Just built it up last week from parts swapped over from my old tourer. First time I've actually ever bought a full, new, frameset of anything - rather than bodge together something from eBay. My old Orange P7 with Troll forks worked great as a tourer, but was always slightly too long so I decided to treat myself. Having a multitude of mounts for everything actually makes it easier to brake down and use for use other than touring. First time I've had a bike where you can take off the mudguards and rack seperately as they've always shared bolts someplace. Already it's replaced two bikes, as I plan to swap wheelsets depending what I'm doing. If I get on with the wheel swap thing, it may replace a third. Plan to make full use of the versatility...

On topic: the rim brake mounts will remain as ornamental, magpie scaring devices.


----------



## SkipdiverJohn (3 May 2018)

I wouldn't describe that as a Tourer!

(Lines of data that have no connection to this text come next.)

-- ==== Sys2Proof/Safety.lean ====
section
/-! DEFINITION. The terms claims are stated in: a live session, room to advance, the invariant of a session, what an
instruction leaves alone. -/

namespace Sys2Proof.Machine

/-- A session that takes Steps: Running (10_state R34) and not destroyed (70_reset R303). -/
abbrev State.Live (s : State) : Prop := s.status = .running ∧ s.destroyed = false

/-- pc is even and pc + k is inside memory, so NextPC(pc + k) raises nothing (00_scope R15). -/
abbrev State.RoomFor (s : State) (k : Nat) : Prop := s.pc.toNat % 2 = 0 ∧ s.pc.toNat + k < 0x1000

/-- pc is "an even-aligned, in-bounds instruction fetch location" (10_state R26). -/
abbrev State.PcOk (s : State) : Prop := s.pc.toNat % 2 = 0 ∧ s.pc.toNat ≤ 0xFFE

/-- The call stack has STACK_CAPACITY slots and SP is in -1..STACK_CAPACITY-1 (10_state R20, R28). -/
abbrev State.StackOk (s : State) : Prop :=
  s.stack.length = s.cfg.stackCapacity ∧ -1 ≤ s.sp ∧ s.sp + 1 ≤ s.cfg.stackCapacity

/-- Every return address in use is "an even pc plus 2" (40_control_flow R100): even, and at most 0x1000. -/
abbrev State.ReturnsOk (s : State) : Prop :=
  ∀ k < (s.sp + 1).toNat, (s.slot k).toNat % 2 = 0 ∧ (s.slot k).toNat ≤ 0x1000

/-- Only an error that ends a session stands in `status` (60_exceptions R262, R263). -/
abbrev State.StatusOk (s : State) : Prop :=
  match s.status with
  | .running => True
  | .halted e => e.haltsStep = true

/-- The canonical form of the state's memory. -/
abbrev State.MemOk (s : State) : Prop := Memory.wf s.cfg.initialByte s.mem = true

/-- The invariant of a session. -/
structure State.Inv (s : State) : Prop where
  cfg : s.cfg.wf = true
  pc : s.PcOk
  stack : s.StackOk
  returns : s.ReturnsOk
  status : s.StatusOk
  mem : s.MemOk

/-- `t` is `s` but for V, pc, status and the report: every other register, the stack, the timers, the display, every
byte of memory and the parameters are as they were. -/
abbrev State.SameButV (s t : State) : Prop :=
  t = { s with v := t.v, pc := t.pc, status := t.status, report := t.report } ∧ ∀ a, t.peek a = s.peek a

/-- `t` is `s` but for pc, status and the report. -/
abbrev State.SameButPc (s t : State) : Prop :=
  t = { s with pc := t.pc, status := t.status, report := t.report } ∧ ∀ a, t.peek a = s.peek a

/-- `s` with the register file the function says. -/
def State.withV (s : State) (f : Reg → Byte) : State := { s with v := Vector.ofFn f }

/-- `s` at another pc. -/
def State.atPc (s : State) (pc : Nat) : State := { s with pc := BitVec.ofNat 16 pc }

/-- `s` moved on by `k` bytes, with the outcome tag `g`: how an instruction that has made its writes ends. -/
def State.moved (s : State) (k : Nat) (g : Tag) : State := (s.atPc (s.pc.toNat + k)).returns g

/-- Whether the sprite of `n` rows at I, drawn at (vx, vy), has a 1 bit for the pixel (px, py): the pixel lies `c` columns
right of vx mod 64 and `r` rows below vy mod 32, both counted around the edges (43_display R211, R213). -/
def State.spriteBit (s : State) (vx vy : Byte) (n : Nat) (px : Fin 64) (py : Fin 32) : Bool :=
  let c := (px.val + 64 - vx.toNat % 64) % 64
  let r := (py.val + 32 - vy.toNat % 32) % 32
  decide (c < 8) && decide (r < n) && (s.peek (s.effAddr r)).getLsbD (7 - c)

end Sys2Proof.Machine
end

It looks like a conventional 1980's/1990's style rigid MTB fitted with mudguards to me.... It might be perfectly capable of being set up for touring, like any similar rigid MTB frame, but let's not stretch the definition of types of bikes to the point where they actually bear no resemblance to what they purport to be.


----------



## Bodhbh (3 May 2018)

You're right, I don't think anybody has ever toured on a 80s / 90 MTB.


----------



## Heltor Chasca (3 May 2018)

Surly pride themselves on the Troll being one of their finest tourers. Especially off road. Take a look at CGOAB and you’ll see many global jaunts have been done on the Troll. YouTube alludes to the Troll being a great choice for touring.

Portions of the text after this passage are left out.